Environment information: openshift 4.10, dynatrace operator 0.8.1, pod count is between 50 - 60 / worker node.
Thanks in advance.
Br, Mizső
Solved! Go to Solution.
26 Aug 2022 02:56 PM
As per samples form https://github.com/Dynatrace/dynatrace-operator/tree/v0.8.1/assets/samples the proposed values are:
# oneAgentResources:
# requests:
# cpu: 100m
# memory: 512Mi
# limits:
# cpu: 300m
# memory: 1.5Gi
Regards
29 Aug 2022 08:07 AM
Hi dannemca,
This was the first try with the original / proposed values but the cpu trhottling was higher compare with the new values. That is why we increased the proposed values for requests 100 to 200 and limits 300 to 500 but we still observed cpu throttling. I hoped someone has a real user experience how can we define these values and I could avoid the step by step test of the value changes.
Br, Mizső
02 Sep 2022 08:37 PM
Hi Folks,
Any hints regarding this topic?
Thanks in advance.
Br, Mizső
06 Sep 2022 12:39 AM
Hi Mizső,
Just like memory demand variance (see: https://www.dynatrace.com/support/help/shortlink/id-oneagent-code-module-memory-requirements), the OneAgent CPU usage can be highly variable based on the monitored environment.

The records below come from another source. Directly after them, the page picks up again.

/-- State of the boot controller: changed by the resets themselves, not cleared by them. -/
structure Boot where
  /-- 3 | 16 R421, 20 R498 | spec 0: no stage runs while the cold reset is asserted | STAGE_RUN -/
  stageRun : Nat := 0
  /-- the sequence now running: its widest source | 16 R423 | spec cold -/
  widest : RstSrc := .cold
  /-- the islands of the ISLRST now running | 16 R421 | spec empty -/
  isls : List Nat := []
  /-- a DPRST has been requested and has not begun | 16 R431 | spec false -/
  dpReq : Bool := false
  /-- a DPRST runs, to the end of the training that follows it | 16 R422, R431 | spec false -/
  dpRun : Bool := false
  /-- POR_MAIN is asserted: a core rail is out of range or not yet in range for 1 ms | 16 R415 | spec true -/
  por : Bool := true
  /-- nRESET holds the cold reset | 16 R419 | spec false -/
  nreset : Bool := false
  /-- 8 | 20 R498 | spec POR_MAIN only | RST_CAUSE: bits 0 to 7 -/
  cause : BitVec 8 := 1
  /-- sources latched since the last record of R430 | 16 R430 | spec POR_MAIN -/
  causeRec : BitVec 8 := 1
  /-- 2 | 16 R424 | hw (DESIGN CHOICE 3: unstrapped balls read 1) (log 5) | BOOTSRC as sampled -/
  bootsrc : Nat := 3
  /-- 2 | 16 R424 | hw (DESIGN CHOICE 3: unstrapped balls read 1) (log 5) | CLKMODE as sampled -/
  clkmode : Nat := 3
  /-- 1 | 16 R425 | hw 0 | BOOT_OVR -/
  bootOvr : Bool := false
  /-- 1 | 16 R428 | spec 0 | OPT_VALID -/
  optValid : Bool := false
  /-- 1 | 16 R429 | spec 0 | OPT_FAILED -/
  optFailed : Bool := false
  /-- 6 | 20 R498 | hw 0 | groups that failed the last attempt -/
  optGroups : BitVec 6 := 0
  /-- 2 | 20 R498 | hw 0 | load attempts in the last stage 2 -/
  attempts : Nat := 0
  /-- 1 | 16 R426 | spec false | the reference synthesiser is locked -/
  synthLock : Bool := false
  /-- 8 | 17 R435 | spec 0 | RST_BOOT.STAGE -/
  stage : Nat := 0
  /-- 8 | 17 R435 | spec 0 | RST_BOOT.FAIL -/
  fail : Nat := 0
  /-- in CORE_FAILED: the control and host islands are sound | 17 R441 | spec true -/
  coreSound : Bool := true
  /-- 1 | 16 R417 | spec 0 | RST_WDT.ARMED -/
  wdtArmed : Bool := false
  /-- 10 | 20 R498 | spec 0 | RST_WDT.REMAIN_MS -/
  wdtRemain : Nat := 0
  /-- monotonic time of the first refresh by control firmware, at the handover | 16 R417 | spec none -/
  wdtAt : Nat := 0
  /-- JSEQ and word of the journal entries that this start's core BIST found to read otherwise than written | 14 R388, 09 R250 | DESIGN CHOICE
  none (log 134) | what the replay reads for them -/
  jnlRead : List (Nat × Nat) := []
  /-- confirmation timer: monotonic time of expiry, while armed | 18 R464 | spec none -/
  confirmAt : Option Nat := none
  /-- stage 4 waits for the recorder drain | 14 R379, 16 R421 | spec false -/
  draining : Bool := false
  /-- 4 x 256 | 13 R348 | spec none: derived at the cold start | domain keys, held as the context of the CUSTOMER key they were derived with -/
  domainKeys : Option (List Byte) := none
  /-- a SYSRST requested by RST_CTRL, RESET_REQUEST, PERST_N or firmware, not yet begun: its RST_CAUSE bit | 16 R416 | spec none -/
  sysReq : Option Nat := none
  deriving DecidableEq, Repr

/-- The PCIe link and the part of configuration space with state of its own (17 R439): reset by WDT or wider. -/
structure Pcie where
  /-- 17 R439 | spec false | the link is trained -/
  up : Bool := false
  /-- 17 R439 | spec 0 | width, lanes -/
  width : Nat := 0
  /-- 17 R439 | spec 0 | speed, in tenths of GT/s -/
  speed : Nat := 0
  /-- 1 | 03 R63 | PRESUMED 0 (PCI Express) (log 5) | MSI-X Enable -/
  msixEn : Bool := false
  /-- 1 | 03 R63 | PRESUMED 0 (PCI Express) (log 5) | MSI-X Function Mask -/
  msixFMask : Bool := false
  /-- 64 entries | 20 R494 | as MsixEntry | MSI-X table -/
  msix : Tbl MsixEntry := []
  deriving DecidableEq, Repr

/-- The fuses (16 R427, Table 16-5): kept for the life of the part. -/
structure Fuses where
  /-- 4 bits x 3 copies | 16 R427 | DESIGN CHOICE PROVISION (log 11) | lifecycle row copies: VENDOR_TEST, PROVISION, FIELD, DECOMMISSIONED in bits 0 to 3 -/
  row : List (BitVec 4) := [3, 3, 3]
  /-- 16 R427 | DESIGN CHOICE false (log 11) | group 0: PLC ports fused off (XN7440) -/
  xn7440 : Bool := false
  /-- bitmap of blank groups | 16 R427 | DESIGN CHOICE 0 (log 11) -/
  blank : BitVec 6 := 0
  /-- 16 R427 | DESIGN CHOICE empty (log 11) | group 3: factory lane map-outs -/
  laneOut : List Nat := []
  /-- 16 R427 | DESIGN CHOICE empty (log 11) | group 3: factory island map-outs -/
  islOut : List Nat := []
  /-- 32 bytes | 16 R427, 18 R455 | DESIGN CHOICE zeros (log 11) | group 4: vendor key hash -/
  vendorHash : List Byte := []
  /-- 32 bytes | 16 R427, 18 R467 | DESIGN CHOICE not programmed (log 11) | group 4: customer key hash -/
  custHash : Option (List Byte) := none
  deriving DecidableEq, Repr

/-! ### Firmware (18) -/

/-- A part entry (Table 18-2). -/
structure PartEnt where
  carried : Bool := false
  off : Nat := 0
  len : Nat := 0
  version : Word := 0
  rollback : Word := 0
  digest : List Byte := []
  deriving DecidableEq, Repr

/-- An entry of the tariff-authority key table (10 R292). -/
structure TariffKey where
  keyId : Nat
  first : Nat
  last : Nat
  modulus : List Byte
  deriving DecidableEq, Repr

/-- A manifest held in a flash slot: its parsed header and entries, and its bytes where they are known (R455). -/
structure Manifest where
  ver : Word := 0
  custSig : Bool := false
  total : Nat := 0
  variants : Nat := 3
  lfmtWrite : Nat := 1
  lfmtRead : BitVec 16 := 1
  pfmt : List Nat := []
  parts : List PartEnt := []
  /-- tariff-authority key table in force under it (10 R292), at most 16 entries -/
  keys : List TariffKey := []
  deriving DecidableEq, Repr

/-- Update state (Table 18-4). -/
inductive UpdState where
  | none | staging | staged | preparing | prepared | switched | trial
  deriving DecidableEq, Repr

/-- The trial record in the lifecycle area (R464). -/
structure Trial where
  /-- confirmation period, s -/
  period : Nat
  /-- deadline, engine seconds; 0 none -/
  deadline : Nat := 0
  starts : Nat := 0
  failed : Bool := false
  deriving DecidableEq, Repr

/-- A copy of the slot directory: its sequence number, its STEP, and whether its CRC-32 holds (R458, R459). -/
structure DirCopy where
  seq : Nat := 0
  step : Nat := 0
  ok : Bool := true
  deriving DecidableEq, Repr

/-- Flash slots, slot directory and the firmware part of the lifecycle area: kept through every reset. -/
structure FwNv where
  /-- slot | 18 R458 | DESIGN CHOICE manifest version 1 (log 12) | ACTIVE; none when invalid -/
  active : Option Manifest := some {}
  /-- slot | 18 R458 | DESIGN CHOICE none (log 12) | FALLBACK -/
  fallback : Option Manifest := none
  /-- slot | 18 R458 | DESIGN CHOICE none (log 12) | STAGING, once its checks have passed -/
  staging : Option Manifest := none
  /-- 18 R458 | DESIGN CHOICE valid, sequence 0, STEP 0 (log 12) | first copy of the slot directory -/
  dirA : DirCopy := {}
  /-- 18 R458 | DESIGN CHOICE valid, sequence 0, STEP 0 (log 12) | second copy of the slot directory -/
  dirB : DirCopy := {}
  /-- slot size, bytes | 18 R458 | DESIGN CHOICE 21 MiB: a 64 MiB flash (log 12) -/
  slotSize : Nat := 22020096
  /-- 18 R464 | DESIGN CHOICE none (log 12) | trial record -/
  trial : Option Trial := none
  /-- confirmation period recorded with the staged manifest, s | 18 R461 | DESIGN CHOICE 600 (log 12) -/
  stagedPeriod : Nat := 600
  /-- 7 x 32 | 18 R465 | DESIGN CHOICE 0 (log 12) | rollback floors -/
  floors : Tbl Word := []
  /-- 18 R456 | DESIGN CHOICE 1 (log 12) | legal format currently written -/
  lfmt : Nat := 1
  /-- 16 | 18 R456 | DESIGN CHOICE format 1 (log 12) | legal formats ever written, bit v - 1 -/
  lfmtSet : BitVec 16 := 1
  /-- 32 | 18 R469 | DESIGN CHOICE 0 (log 12) | fallbacks since manufacture -/
  fallbacks : Word := 0
  deriving DecidableEq, Repr

/-- The volatile part of the firmware update. -/
structure Fw where
  /-- 7 states | 18 R460 | spec NONE | update state -/
  upd : UpdState := .none
  /-- TOTAL_LEN of the manifest being staged | 18 R461 | spec 0 -/
  total : Nat := 0
  /-- bytes staged so far, in order | 18 R461 | spec empty -/
  bytes : List Byte := []
  /-- PendOp whose STAGING erase is running | 18 R461 | spec none -/
  erasing : Option Nat := none
  /-- PendOp of FW_PREPARE | 18 R462 | spec none -/
  preparing : Option Nat := none
  /-- switching instant T_m, engine seconds | 18 R462 | spec none -/
  tm : Option Nat := none
  /-- standby banks loaded with the staged data-plane parts | 18 R462 | spec false -/
  banks : Bool := false
  /-- activation pause: PendOp and the monotonic time of its start | 18 R463 | spec none -/
  pause : Option (Nat × Nat) := none
  /-- flag [0] of Table 18-8 | 18 R464 | spec false -/
  held : Bool := false
  /-- flag [1] | 18 R465 | spec false -/
  afterFallback : Bool := false
  /-- flag [3] | 18 R465 | spec false -/
  noFallback : Bool := false
  /-- the manifest that the running control firmware and Granite microcode come from | 17 R437, 18 R463, R466 | spec none: nothing runs before the
  boot ROM's handover -/
  running : Option Manifest := none
  /-- 12 x 16 | 18 R455, 03 R56 | spec: those of the manifest that runs (1 where unlisted) | parameter-block format versions of the running firmware -/
  pfmt : List Nat := []
  /-- data-plane microcode versions in force, by part 1 to 4 | 18 R462, 16 R422 | spec: those of ACTIVE at the start -/
  microcode : Tbl Word := []
  deriving DecidableEq, Repr

/-! ### Safety, repair and maintenance (19) -/

/-- Safety state (Table 19-2), in the codes of GLB_STATE. -/
inductive SafeState where
  | off | armed | fault | locked
  deriving DecidableEq, Repr

/-- A switching frame due at the transmit gate (R473, R474). -/
structure GateFrame where
  camp : Nat
  handle : Nat
  seq : Word
  notAfter : Nat
  dcnt : Nat
  /-- release tokens delivered by the two cores -/
  tokA : List Byte
  tokB : List Byte
  /-- frames sealed from each core's plaintext -/
  frameA : List Byte
  frameB : List Byte
  /-- the instant at which it is due to start, engine time -/
  due : Nat
  /-- it goes out as a POLL of the port group, else on the air -/
  plc : Bool
  /-- it is the EVENT of a connection, else a DOWNLINK -/
  event : Bool := false
  /-- RF port, or the port group's transaction -/
  port : Nat
  channel : Nat := 0
  mode : Nat := 0
  /-- FCNTs that the EVENT, or the POLL, lists in its custody field -/
  custody : List Nat := []
  deriving DecidableEq, Repr

/-- The safety function. -/
structure Safety where
  /-- 2 | 19 R477 | spec OFF | safety state -/
  state : SafeState := .off
  /-- pin | 19 R478, 16 R418 | spec 1 (pulled up) | SAFE_OK_N -/
  safeOkN : Bool := true
  /-- 8 | 19 R492 | spec 0 | last cause -/
  lastCause : Nat := 0
  /-- causes of the present FAULT | 19 R477 | spec empty -/
  causes : List Nat := []
  /-- 32 | 19 R492 | spec 0 | frames released -/
  released : Word := 0
  /-- 32 | 19 R492 | spec 0 | releases refused -/
  refused : Word := 0
  /-- 32 | 19 R492 | spec 0 | last fault, engine seconds -/
  lastFault : Nat := 0
  /-- 32 | 19 R492 | spec 0 | last proof test, engine seconds -/
  lastProof : Nat := 0
  /-- proof test running: PendOp that asked for it, when one did | 19 R477 | spec none -/
  proof : Option (Option Nat) := none
  /-- switching frame due | 19 R474 | spec none -/
  due : Option GateFrame := none
  /-- monotonic time of the last periodic gate test | 19 R475 | spec none since the start -/
  gateTestAt : Option Nat := none
  /-- monotonic time of the last scrub of the pair's SRAM | 19 R475 | spec none since the start -/
  scrubAt : Option Nat := none
  deriving DecidableEq, Repr

/-- A maintenance activity (Table 19-5), in priority order. -/
inductive Act where
  | ma | sr | lr | rh | kr | br | es
  deriving DecidableEq, Repr

/-- The maintenance arbiter (R488 to R490). -/
structure Maint where
  /-- 19 R488 | spec empty | activities that hold a token -/
  holders : List Act := []
  /-- 19 R490 | spec empty | activities that wait for a token -/
  waiting : List Act := []
  /-- 19 R490 | spec false | the key re-wrap has yielded to a soft repair -/
  yielded : Bool := false
  /-- monotonic time at which the last eNVM scrub pass got its token | 14 R388 | spec none since the start -/
  scrubAt : Option Nat := none
  deriving DecidableEq, Repr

The sample that @dannemca has linked is a good place to start by un-commenting those default settings, so they become active.
I usually have the CPU limit removed for OneAgent, since I've seen busy environments where it frequently wants up to a whole core. Then I monitor to see it's usage and set an appropriate limit as you don't want too much CPU throttling.
Other environments are quiet and use much less than sample settings.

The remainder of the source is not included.